7Department of Diagnostic and Laboratory Medicine, Unit of Microbiology and Diagnostic Immunology, Unit of Microbiomics and Multimodal Laboratory Medicine Research Area, Unit of Human Microbiome, Bambino Gesù Children's Hospital, IRCCS, Rome, Italy.
Background & aims: Hypercholesterolemia is frequent in people with primary biliary cholangitis (PBC); however, it does not seem to confer increased risk of cardiovascular disease. We aimed to evaluate the prevalence of peripheral arterial disease in PBC women and its association with the gut-liver-axis and systemic inflammation.
Methods: Thirty patients affected by PBC and hypercholesterolemia were enrolled, with equal-sized groups of women with nonalcoholic fatty liver disease (NAFLD), and healthy controls (CTRL). All patients underwent Doppler ultrasound examination of peripheral arteries, assessment of flow mediated dilation, quantification of circulating cytokines and vasoactive mediators, characterization the compositional and functional profile of the gut microbiota.

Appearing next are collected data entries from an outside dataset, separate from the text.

-- ==== Sys2Proof/Machine/Mgmt.lean ====
section
/-!
DEFINITION. Commands that read or set the module as a whole: IDENTIFY, LOG_READ, SLOT_TABLE_SET, CACHE_SPLIT and FABRIC_CONFIG
(R2, R227, R229, R230, R260, R261, R290, R322, R326, R328, R412).
-/
namespace Sys2Proof.Machine

/-! ### IDENTIFY (R412) -/

/-- A bit mask of the numbers below `n` that pass a test. -/
def maskOf (n : Nat) (f : Nat → Bool) : Nat := (List.range n).foldl (fun a i => if f i then a + 2 ^ i else a) 0

/-- Byte strings at rising offsets, zeros between them, cut or filled to `n` bytes. -/
def record (n : Nat) (xs : List (Nat × List Byte)) : List Byte := (padTo n (layOut 0 xs)).take n

/-- The identity record. -/
def State.identity (s : State) : List Byte :=
  let working := fun c => s.reg .chRetired c == 0
  record 4096
    [(0, bytesLE 4 1 ++ bytesLE 1 2), (6, bytesLE 2 orderCode ++ serialBytes),
     (24, bytesLE 4 (s.reg .modRunFwVersion 0) ++ bytesLE 2 (s.reg .modRunSecVersion 0)),
     (30, bytesLE 1 (s.reg .pciFwIfMin 0) ++ bytesLE 1 (s.reg .pciFwIfMax 0) ++ [0x0C, 3, 0, 3] ++ bytesLE 4 s.addrWord ++
        bytesLE 8 (32 * stackFitted) ++ bytesLE 8 s.hbmUsable ++ bytesLE 4 s.retireEntries.length ++
        bytesLE 2 ((List.range 256).filter working).length ++ bytesLE 1 (maskOf 6 (fun p => s.reg .portLinkState p == 6)) ++
        bytesLE 1 (maskOf 6 (fun p => s.reg .portMode p == 1)) ++ bytesLE 32 (maskOf 256 working) ++
        (List.range 32).flatMap (fun k => bytesLE 8 (s.stackUsable k)) ++ bytesLE 4 (s.reg .modSumpFree 0) ++ bytesLE 2 63 ++
        bytesLE 2 64 ++ bytesLE 4 4096),
     (368, s.nvBytes (64 * nvIdentity) 60 ++ bytesLE 8 registerBase)]

/-- IDENTIFY: waits while the function may not master host memory (R401). -/
def execIdentify (h : Cmd) (hostAddr : Nat) (s : State) : Out :=
  if !s.pcie.busMaster then .next s else s.run h [] ((s.hostWrite hostAddr s.identity).ok h)

/-! ### LOG_READ (R322, R326, R328) -/

/-- The 64 bytes of an entry (R326). -/
def LogEntry.bytes (e : LogEntry) : List Byte :=
  bytesLE 8 e.ts ++ bytesLE 4 e.origin ++ bytesLE 2 e.kind ++ bytesLE 2 e.seq ++ bytesLE 1 e.lflags ++ List.replicate 7 0 ++
    (padTo 40 e.payload).take 40

/-- The loss record of a Gallery's ring. -/
def State.ringLoss (s : State) (g : Nat) (r : LogRing) : LogEntry :=
  { ts := r.lostNew, origin := s.origin 1 g, kind := 0x00FF, seq := 0, lflags := 1 - s.reg .modTimeConverged 0
    payload := bytesLE 1 g ++ List.replicate 7 0 ++ bytesLE 8 r.lost ++ bytesLE 8 r.lostOld ++ bytesLE 8 r.lostNew }

/-- Entry a does not come after entry b in canonical order; entries of one origin and tick keep the order in which they stand,
which is that of their sequence numbers. -/
def logLe (a b : LogEntry) : Bool := decide (a.ts < b.ts) || (a.ts == b.ts && decide (a.origin ≤ b.origin))

/-- Entries of `[lo, hi]` in canonical order, loss records first among equals. -/
def State.mergedLog (s : State) (lo hi : Nat) : List LogEntry :=
  let inside := fun ts => decide (lo ≤ ts) && decide (ts ≤ hi)
  let lost := (s.logs.filter (fun r => r.2.lost != 0 && inside r.2.lostNew)).map (fun r => s.ringLoss r.1 r.2)
  (lost ++ (s.logs.flatMap (fun r => r.2.entries)).filter (fun e => inside e.ts)).mergeSort logLe

/-- As many whole ticks as `n` entries hold, of entries in order. -/
def wholeTicks (n : Nat) (es : List LogEntry) : List LogEntry :=
  match es[n]? with
  | none => es
  | some cut => es.filter (fun e => decide (e.ts < cut.ts))

/-- Entries of `[lo, hi]` have been returned, and the losses that were told. -/
def State.logReturned (s : State) (lo hi : Nat) : State :=
  let inside := fun ts => decide (lo ≤ ts) && decide (ts ≤ hi)
  let ring := fun (r : LogRing) =>
    let told := r.lost != 0 && inside r.lostNew
    { r with entries := r.entries.map (fun (e : LogEntry) => if inside e.ts then { e with read := true } else e)
             lost := if told then 0 else r.lost }
  let logs := s.logs.map (fun (r : Nat × LogRing) => (r.1, ring r.2))
  { s with logs := logs }.put .modLogReadTs 0 hi

/-- LOG_READ: the horizon is 2 µs back. -/
def execLogRead (h : Cmd) (hostAddr maxBytes earliest : Nat) (s : State) : Out :=
  let es := if s.now < 4000 then [] else wholeTicks (maxBytes / 64) (s.mergedLog earliest (s.now - 4000))
  let s1 := match es.getLast? with
    | some e => (s.hostWrite hostAddr (es.flatMap LogEntry.bytes)).logReturned earliest e.ts
    | none => s
  if !s.pcie.busMaster then .next s else s.run h [s.param h (decide (65536 ≤ maxBytes)) 8] (s1.ok h (64 * es.length))

/-! ### SLOT_TABLE_SET (R227) -/

/-- SLOT_TABLE_SET: the shadow tables are written and committed; the command completes at their frame boundaries
(`slotReplies`). -/
def execSlotTableSet (h : Cmd) (gallery : Nat) (table : List Nat) (s : State) : Out :=
  let gs := if gallery = 0xFF then List.range 32 else [gallery]
  let set := fun (s : State) g =>
    ((List.range 32).foldl (fun s w => s.setReg .glSlotShadow g w (table.getD w 0)) s).flag .glSlotPending g
  s.run h [s.param h (decide (gallery ≤ 31) || gallery == 0xFF) 0] ((gs.foldl set s).hold h 0x77 (bytesLE 1 gallery))

/-! ### CACHE_SPLIT (R229, R230) -/

/-- A strand of a job is in a Chamber of the Gallery and has not come to its end. -/
def State.galleryBusy (s : State) (g : Nat) : Bool :=
  (List.range 8).any (fun i => (s.chamber (8 * g + i)).strands.any (fun t =>
    let st := s.reg .chState (8 * g + i) t.1
    t.2.job != 0 && !(st == psEmpty || st == psDone || st == psRefused)))

/-- Two byte ranges meet. -/
def meets (a n b m : Nat) : Bool := decide (a < b + m) && decide (b < a + n)

/-- An allocation or a bound tensor lies in a step that `steps` would turn into cache. -/
def State.splitBlocked (s : State) (g steps : Nat) : Bool :=
  let z := galleryBase + g * gallerySize + gallerySize
  let lo := z - steps * 0x800000
  let n := (steps - s.reg .glCacheSteps g) * 0x800000
  s.allocs.any (fun x => meets x.1 x.2 lo n) ||
    s.tensors.any (fun t => meets t.p.base (if t.p.space = 3 then 64 else t.bytes) lo n)

/-- The steward holds its Gallery for the change, and releases it unless it held it before. -/
def State.splitGallery (s : State) (steps g : Nat) : State :=
  let held := s.reg .glOwnHold g == 1
  let s := (s.stop .steward (.gallery g) true).setSteps g steps
  if held then s else s.start .steward (.gallery g)

/-- CACHE_SPLIT: applied in every Gallery named, or in none. -/
def execCacheSplit (h : Cmd) (mask steps : Nat) (s : State) : Out :=
  let gs := (List.range 32).filter (bit mask)
  let blocked := maskOf 32 (fun g => bit mask g && s.splitBlocked g steps)
  let busy := maskOf 32 (fun g => bit mask g && s.galleryBusy g)
  s.run h [s.param h (decide (steps ≤ 7)) 4]
    (if blocked ≠ 0 then s.complete h { status := stBusy, result := blocked }
     else if busy ≠ 0 then s.complete h { status := stBusy, result := busy }
     else (gs.foldl (fun s g => s.splitGallery steps g) s).ok h)

/-! ### FABRIC_CONFIG (R290) -/

/-- Bits that each byte of the parameters may have, by `WHAT`; what is not listed is reserved. -/
def fabricMask (what i : Nat) : Nat :=
  let wide := fun j => if j = 0 then 0xFF else if j = 1 then 0xFF else if j = 2 then 0x03 else 0x80
  if i = 0 then 0xFF
  else if what = 0 then
    if i ≤ 2 || (decide (4 ≤ i) && decide (i ≤ 15)) then 0xFF else if i = 16 then 1 else 0
  else if what = 1 then
    if i < 4 || 20 ≤ i then 0 else if i % 4 = 0 then 0xFF else if i % 4 = 1 then 0x0F else if i % 4 = 2 then 0 else 0x80
  else if what = 2 then
    if i < 4 then 0 else if i < 8 then wide (i - 4) else if i < 11 then 0x3F else if i = 11 then 7 else if i = 12 then 3 else 0
  else if i < 4 || 8 ≤ i then 0 else wide (i - 4)

/-- The first byte with a reserved bit set. -/
def fabricReserved (bs : List Byte) : Option Nat :=
  (List.range bs.length).find? (fun i => fieldLE bs i 1 &&& (0xFF - fabricMask (fieldLE bs 0 1) i) != 0)

/-- A job with a rank map is admitted. -/
def State.mapped? (s : State) : Bool := s.jobs.any (fun j => !j.ended && !j.ranks.isEmpty)

/-- Accepted tags that a new set of words drops while a job carries them. -/
def State.tagsBusy (s : State) (words : List Nat) : Bool :=
  let new := (words.filter (fun w => bit w 31)).map (fun w => bits w 11 0)
  (List.range 4).any (fun n => s.reg .fabTagValid 0 n == 1 && !new.contains (s.reg .fabAcceptTag 0 n) &&
    s.jobs.any (fun j => !j.ended && j.tag == s.reg .fabAcceptTag 0 n))

/-- One port's group of fields; the commit comes after the others. -/
def State.configPort (s : State) (bs : List Byte) : State :=
  let p := fieldLE bs 1 1
  let b := fieldLE bs 2 1
  let put := fun (s : State) f off n => if fieldLE bs off n = 0 then s else s.put f p (fieldLE bs off n)
  let s := if s.reg .portMode p = bits b 2 2 then s else s.setMode p (bits b 2 2)
  let s := ((s.put .portHalfOk p (bits b 1 1)).put .portPfcEn p (bits b 3 3)).put .portPfcPrio p (bits b 6 4)
  let s := put (put (put s .portUdpPort 4 2) .portEdgeRto 6 2) .portEdgeTable 8 8
  let s := s.setEnable p (bits b 0 0)
  let s := if bit b 7 then s.retrain p else s
  if bit (fieldLE bs 16 1) 0 then s.readEdge p else s

/-- The torus group. -/
def State.configTorus (s : State) (bs : List Byte) : State :=
  let a := fieldLE bs 4 4
  let v := fieldLE bs 8 4
  let s := (s.put .fabModuleAddr 0 (bits a 17 0)).put .fabAddrValid 0 (bits a 31 31)
  let s := ((s.put .fabSizeX 0 (bits v 5 0)).put .fabSizeY 0 (bits v 13 8)).put .fabSizeZ 0 (bits v 21 16)
  let s := ((s.put .fabWrapX 0 (bits v 24 24)).put .fabWrapY 0 (bits v 25 25)).put .fabWrapZ 0 (bits v 26 26)
  let f := fieldLE bs 12 1
  ((s.put .fabAdaptiveEn 0 (bits f 0 0)).put .fabAddrCheck 0 (bits f 1 1)).addrChanged

/-- The conditions under which FABRIC_CONFIG completes with `BUSY`. -/
def State.fabricBusy (s : State) (bs : List Byte) : Bool :=
  let p := fieldLE bs 1 1
  match fieldLE bs 0 1 with
  | 0 => (s.reg .portMode p != bits (fieldLE bs 2 1) 2 2 && s.reg .portLinkState p != 0) ||
      (bit (fieldLE bs 16 1) 0 && s.flows.any (fun f => f.port == p && f.busy))
  | 1 => s.tagsBusy ((List.range 4).map (fun n => fieldLE bs (4 + 4 * n) 4))
  | _ => s.mapped?

/-- FABRIC_CONFIG: every value is checked before any is written. -/
def execFabricConfig (h : Cmd) (bytes : List Byte) (s : State) : Out :=
  let what := fieldLE bytes 0 1
  let s1 := match what with
    | 0 => s.configPort bytes
    | 1 => (List.range 4).foldl (fun s n =>
        let w := fieldLE bytes (4 + 4 * n) 4
        (s.setReg .fabAcceptTag 0 n (bits w 11 0)).setReg .fabTagValid 0 n (bits w 31 31)) s
    | 2 => s.configTorus bytes
    | _ => s.setTimeRoot (bits (fieldLE bytes 4 4) 17 0) (bits (fieldLE bytes 4 4) 31 31)
  s.run h [s.param h (decide (what ≤ 3)) 0, s.param h (what != 0 || decide (fieldLE bytes 1 1 ≤ 5)) 1,
           s.param h (fabricReserved bytes).isNone ((fabricReserved bytes).getD 0), check (!s.fabricBusy bytes) stBusy 0]
    (s1.ok h)

end Sys2Proof.Machine
end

Results: PBC patients had higher prevalence of lower extremity arterial disease (LEAD) defined as atherosclerotic plaques in any of femoral, popliteal and/or tibial arteries compared with both NAFLD and CTRL women (83.3% vs. 53.3% and 50%, respectively; p=0.01). Factors associated with LEAD at univariate analysis were VCAM-1 (p=0.002), ICAM-1 (p=0.003), and TNF-alpha (p=0.04), but only VCAM-1 (OR 1.1, 95% CI 1.0-1.1; p=0.04) and TNF-alpha (OR 1.12, 95%CI 0.99-1.26; p=0.04) were confirmed as independent predictors in the multivariate model. Gut microbiome analysis revealed that Acidaminococcus (FDR=0.0008), Bifidobacterium (FDR=0.001) and Oscillospira (FDR=0.03) were differentially expressed among groups. Acidaminococcus, which was increased in PBC, was positively correlated with TNF-alpha. Downregulation of metabolic pathways linked to fatty acid and butyrate metabolism, glyoxylate metabolism, and branched chain amino acids degradation was found in the functional gut metagenome of PBC women.
Conclusions: LEAD is common in patients affected by PBC and is associated with inflammatory markers and alterations in the gut-liver-axis.